● Problem description: In the listing below, locate the line that contains "0x8004, 0xF00F⟩, by" and the line that contains "0x8007, 0xF00F⟩, by". Restate word for word those two lines and every line between them, and nothing else.

● Material for this task:
-- ==== Sys2Proof/Laws/PerInstr.lean ====
section
/-! SUPPORT. The family EncodeMatchesRow, per instruction: the encoder's word is a word of the instruction's own row
of the opcode map (R58). -/

namespace Sys2Proof.Laws.EncodeMatchesRow

/-- The word of `i` is selected by a row of R58 with the mnemonic of `i`. -/
def Statement (i : Instr) : Prop :=
  ∃ r ∈ opcodeRows, r.mnemonic = i.mnemonic ∧ r.selects (encode i) = true

theorem cls : Statement (.cls) :=
  ⟨⟨"CLS", 0x00E0, 0xFFFF⟩, by decide, rfl, by decide⟩

theorem ret : Statement (.ret) :=
  ⟨⟨"RET", 0x00EE, 0xFFFF⟩, by decide, rfl, by decide⟩

theorem jp (nnn : Addr) : Statement (.jp nnn) :=
  ⟨⟨"JP", 0x1000, 0xF000⟩, by decide, rfl, OpcodeRow.selects_of_and (formAddr_and_F000 _ _)⟩

theorem call (nnn : Addr) : Statement (.call nnn) :=
  ⟨⟨"CALL", 0x2000, 0xF000⟩, by decide, rfl, OpcodeRow.selects_of_and (formAddr_and_F000 _ _)⟩

theorem seImm (x : RegIdx) (nn : Byte) : Statement (.seImm x nn) :=
  ⟨⟨"SE_imm", 0x3000, 0xF000⟩, by decide, rfl, OpcodeRow.selects_of_and (formByte_and_F000 _ _ _)⟩

theorem sneImm (x : RegIdx) (nn : Byte) : Statement (.sneImm x nn) :=
  ⟨⟨"SNE_imm", 0x4000, 0xF000⟩, by decide, rfl, OpcodeRow.selects_of_and (formByte_and_F000 _ _ _)⟩

theorem seReg (x : RegIdx) (y : RegIdx) : Statement (.seReg x y) :=
  ⟨⟨"SE_reg", 0x5000, 0xF00F⟩, by decide, rfl, OpcodeRow.selects_of_and (formNibble_and_F00F _ _ _ _)⟩

theorem ldImm (x : RegIdx) (nn : Byte) : Statement (.ldImm x nn) :=
  ⟨⟨"LD_imm", 0x6000, 0xF000⟩, by decide, rfl, OpcodeRow.selects_of_and (formByte_and_F000 _ _ _)⟩

theorem addImm (x : RegIdx) (nn : Byte) : Statement (.addImm x nn) :=
  ⟨⟨"ADD_imm", 0x7000, 0xF000⟩, by decide, rfl, OpcodeRow.selects_of_and (formByte_and_F000 _ _ _)⟩

theorem ldReg (x : RegIdx) (y : RegIdx) : Statement (.ldReg x y) :=
  ⟨⟨"LD_reg", 0x8000, 0xF00F⟩, by decide, rfl, OpcodeRow.selects_of_and (formNibble_and_F00F _ _ _ _)⟩

theorem orReg (x : RegIdx) (y : RegIdx) : Statement (.orReg x y) :=
  ⟨⟨"OR", 0x8001, 0xF00F⟩, by decide, rfl, OpcodeRow.selects_of_and (formNibble_and_F00F _ _ _ _)⟩

theorem andReg (x : RegIdx) (y : RegIdx) : Statement (.andReg x y) :=
  ⟨⟨"AND", 0x8002, 0xF00F⟩, by decide, rfl, OpcodeRow.selects_of_and (formNibble_and_F00F _ _ _ _)⟩

theorem xorReg (x : RegIdx) (y : RegIdx) : Statement (.xorReg x y) :=
  ⟨⟨"XOR", 0x8003, 0xF00F⟩, by decide, rfl, OpcodeRow.selects_of_and (formNibble_and_F00F _ _ _ _)⟩

theorem addReg (x : RegIdx) (y : RegIdx) : Statement (.addReg x y) :=
  ⟨⟨"ADD_reg", 0x8004, 0xF00F⟩, by decide, rfl, OpcodeRow.selects_of_and (formNibble_and_F00F _ _ _ _)⟩

theorem sub (x : RegIdx) (y : RegIdx) : Statement (.sub x y) :=
  ⟨⟨"SUB", 0x8005, 0xF00F⟩, by decide, rfl, OpcodeRow.selects_of_and (formNibble_and_F00F _ _ _ _)⟩

theorem shr (x : RegIdx) (y : RegIdx) : Statement (.shr x y) :=
  ⟨⟨"SHR", 0x8006, 0xF00F⟩, by decide, rfl, OpcodeRow.selects_of_and (formNibble_and_F00F _ _ _ _)⟩

theorem subn (x : RegIdx) (y : RegIdx) : Statement (.subn x y) :=
  ⟨⟨"SUBN", 0x8007, 0xF00F⟩, by decide, rfl, OpcodeRow.selects_of_and (formNibble_and_F00F _ _ _ _)⟩

theorem shl (x : RegIdx) (y : RegIdx) : Statement (.shl x y) :=
  ⟨⟨"SHL", 0x800E, 0xF00F⟩, by decide, rfl, OpcodeRow.selects_of_and (formNibble_and_F00F _ _ _ _)⟩

theorem sneReg (x : RegIdx) (y : RegIdx) : Statement (.sneReg x y) :=
  ⟨⟨"SNE_reg", 0x9000, 0xF00F⟩, by decide, rfl, OpcodeRow.selects_of_and (formNibble_and_F00F _ _ _ _)⟩

theorem ldI (nnn : Addr) : Statement (.ldI nnn) :=
  ⟨⟨"LD_I", 0xA000, 0xF000⟩, by decide, rfl, OpcodeRow.selects_of_and (formAddr_and_F000 _ _)⟩

theorem rnd (x : RegIdx) (nn : Byte) : Statement (.rnd x nn) :=
  ⟨⟨"RND", 0xC000, 0xF000⟩, by decide, rfl, OpcodeRow.selects_of_and (formByte_and_F000 _ _ _)⟩

theorem drw (x : RegIdx) (y : RegIdx) (n : Nibble) : Statement (.drw x y n) :=
  ⟨⟨"DRW", 0xD000, 0xF000⟩, by decide, rfl, OpcodeRow.selects_of_and (formNibble_and_F000 _ _ _ _)⟩

theorem skp (x : RegIdx) : Statement (.skp x) :=
  ⟨⟨"SKP", 0xE09E, 0xF0FF⟩, by decide, rfl, OpcodeRow.selects_of_and (formByte_and_F0FF _ _ _)⟩

theorem sknp (x : RegIdx) : Statement (.sknp x) :=
  ⟨⟨"SKNP", 0xE0A1, 0xF0FF⟩, by decide, rfl, OpcodeRow.selects_of_and (formByte_and_F0FF _ _ _)⟩

theorem ldVxDt (x : RegIdx) : Statement (.ldVxDt x) :=
  ⟨⟨"LD_Vx_DT", 0xF007, 0xF0FF⟩, by decide, rfl, OpcodeRow.selects_of_and (formByte_and_F0FF _ _ _)⟩

theorem ldVxK (x : RegIdx) : Statement (.ldVxK x) :=
  ⟨⟨"LD_Vx_K", 0xF00A, 0xF0FF⟩, by decide, rfl, OpcodeRow.selects_of_and (formByte_and_F0FF _ _ _)⟩

theorem ldDtVx (x : RegIdx) : Statement (.ldDtVx x) :=
  ⟨⟨"LD_DT_Vx", 0xF015, 0xF0FF⟩, by decide, rfl, OpcodeRow.selects_of_and (formByte_and_F0FF _ _ _)⟩

theorem ldStVx (x : RegIdx) : Statement (.ldStVx x) :=
  ⟨⟨"LD_ST_Vx", 0xF018, 0xF0FF⟩, by decide, rfl, OpcodeRow.selects_of_and (formByte_and_F0FF _ _ _)⟩

theorem addI (x : RegIdx) : Statement (.addI x) :=
  ⟨⟨"ADD_I", 0xF01E, 0xF0FF⟩, by decide, rfl, OpcodeRow.selects_of_and (formByte_and_F0FF _ _ _)⟩

theorem ldF (x : RegIdx) : Statement (.ldF x) :=
  ⟨⟨"LD_F", 0xF029, 0xF0FF⟩, by decide, rfl, OpcodeRow.selects_of_and (formByte_and_F0FF _ _ _)⟩

theorem ldB (x : RegIdx) : Statement (.ldB x) :=
  ⟨⟨"LD_B", 0xF033, 0xF0FF⟩, by decide, rfl, OpcodeRow.selects_of_and (formByte_and_F0FF _ _ _)⟩

theorem ldStore (x : RegIdx) : Statement (.ldStore x) :=
  ⟨⟨"LD_store", 0xF055, 0xF0FF⟩, by decide, rfl, OpcodeRow.selects_of_and (formByte_and_F0FF _ _ _)⟩

theorem ldLoad (x : RegIdx) : Statement (.ldLoad x) :=
  ⟨⟨"LD_load", 0xF065, 0xF0FF⟩, by decide, rfl, OpcodeRow.selects_of_and (formByte_and_F0FF _ _ _)⟩

end Sys2Proof.Laws.EncodeMatchesRow
end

● Your response:
  ⟨⟨"ADD_reg", 0x8004, 0xF00F⟩, by decide, rfl, OpcodeRow.selects_of_and (formNibble_and_F00F _ _ _ _)⟩

theorem sub (x : RegIdx) (y : RegIdx) : Statement (.sub x y) :=
  ⟨⟨"SUB", 0x8005, 0xF00F⟩, by decide, rfl, OpcodeRow.selects_of_and (formNibble_and_F00F _ _ _ _)⟩

theorem shr (x : RegIdx) (y : RegIdx) : Statement (.shr x y) :=
  ⟨⟨"SHR", 0x8006, 0xF00F⟩, by decide, rfl, OpcodeRow.selects_of_and (formNibble_and_F00F _ _ _ _)⟩

theorem subn (x : RegIdx) (y : RegIdx) : Statement (.subn x y) :=
  ⟨⟨"SUBN", 0x8007, 0xF00F⟩, by decide, rfl, OpcodeRow.selects_of_and (formNibble_and_F00F _ _ _ _)⟩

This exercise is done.